Rapid development in flood-prone zones during recent decades helped boost the amount of property exposed to 2018’s devastating Hurricane Florence substantially, a new study says. It estimates that the value of property in North Carolina and South Carolina potentially exposed to flooding at $52 billion—$42 billion more than at the start of the century (in 2018 dollars). While much development took place between 1950 and 2000, financial risk rose quickly afterward because much of it clustered along coastlines and adjacent to rivers and lakes, where buildings were more vulnerable to flooding.

“There is a surge in urban expansion in the Carolinas, starting in the 1950s, that increased almost exponentially the value of properties exposed to the flooding created by Florence,” said lead author Marco Tedesco, a climate scientist at Lamont-Doherty Earth Observatory. “This was especially accelerated after 2000.”

Published this month in Natural Hazards and Earth System Sciences, the study is the first to examine the evolution of development in coastal areas in relationship to hurricanes and flood risk. Understanding the impacts of extreme weather on infrastructure may help mitigate the economic harm associated with flood and storm damage, the authors say.

Hurricane Florence made landfall in North Carolina in September 2018. The storm caused $24 billion in property damage across four states, according to federal estimates, primarily through extreme rainfall and the flooding of buildings in the storm’s path. Large and slow-moving, Florence dumped more than two feet of rain on parts of eastern North Carolina and caused a storm surge of up to 10 feet to inundate coastal areas.

Using Federal Emergency Management Agency maps of storm flooding along with satellite imagery of the region captured after Florence, and linking these to property value data, Tedesco and co-authors Jeremy Porter from the City University of New York and the Columbia Mailman School of Public Health, and Steven McAlpine of the First Street Foundation created a first-of-its-kind maximum flood extent map for the area battered by the hurricane.

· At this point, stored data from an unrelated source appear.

-- ==== Sys2Proof/Machine/Regs.lean ====
section
/-!
DEFINITION. Vector registers with their shape, tag and poison (03_registers.md R51 to R55), and the small register
types of a team: stream registers (R266) and roles (R33).
-/

namespace Sys2Proof.Machine

/-- What a vector register holds (R51). -/
inductive Shape where
  | uniform (u : Elem)
  | affine (base stride : Elem)
  | general (lanes : List Elem)
  deriving DecidableEq, Repr

/-- The bits an index of a list holds; lanes beyond the list hold 0. -/
def Shape.read (s : Shape) (l : Nat) : Elem :=
  match s with
  | .uniform u => u
  | .affine b d => b + d * BitVec.ofNat 32 l
  | .general ls => ls.getD l 0

/-- A vector register: shape and value, format tag, and a poison bit per lane (R51, R55, R65). The poison of a
uniform or affine register is all ones or 0. -/
structure VReg where
  tag : Tag
  shape : Shape
  poison : Mask
  deriving DecidableEq, Repr

/-- Uniform 0 with tag b32 (R50). -/
def VReg.zero : VReg := { tag := .fmt .b32, shape := .uniform 0, poison := 0 }

/-- The element lane l reads. -/
def VReg.read (r : VReg) (l : Nat) : Elem := r.shape.read l

/-- A vector result: one register, or two for a pair. -/
structure Res where
  lo : VReg
  hi : Option VReg
  deriving DecidableEq, Repr

/-- A latch: a vector result, with the high register of a pair result (R58). -/
structure Latch where
  lo : VReg
  hi : Option VReg
  deriving DecidableEq, Repr

/-- A latch's content: a result, or the place of one that is not written yet (R58, R203). -/
inductive LatchSlot where
  | held (l : Latch)
  | due (id : Nat)
  deriving DecidableEq, Repr

/-- A stream register: type, OVF and pairs of n32 key and value bits in ascending keys (R266). -/
structure Stream where
  s32 : Bool
  ovf : Bool
  pairs : List (BitVec 32 × BitVec 32)
  deriving DecidableEq, Repr

/-- An empty stream register (R266). -/
def Stream.empty : Stream := { s32 := false, ovf := false, pairs := [] }

/-- The roles of a launch, in packet order (R33, R313). -/
inductive RoleId where
  | copy | matrix | epilogue | general
  deriving DecidableEq, Repr

/-- A role word of a launch (R33, R313). -/
structure Role where
  teams : Nat
  lanes : Nat
  vregs : Nat
  sregs : Nat
  deriving DecidableEq, Repr

end Sys2Proof.Machine
end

Distribution of properties in North Carolina and South Carolina used to estimate the exposed-property damage from Hurricane Florence. An image of Hurricane Florence making landfall is included as a reference. Image: Tedesco et al., 2020; hurricane image courtesy of Cyclocane

Climate change is likely to make storms like Florence more frequent and severe, with worsening impacts due to sea level rise and heavy rainfall. Experts agree that building on property close to water is unwise due to the high risk of damage from storms, floods, and sea level rise. The map reveals that people in the Carolinas have yet to heed this warning.

The study complements a larger effort, sponsored by the Columbia University Research Initiatives in Science and Engineering competition in collaboration with the Columbia Business School, to develop and improve real estate models used to estimate how housing prices change. The models are generally based on number of rooms, services, neighborhood quality, water views, and other such factors and typically don’t include how climate variables such as heavy rainfall and storm surge flooding affect home values.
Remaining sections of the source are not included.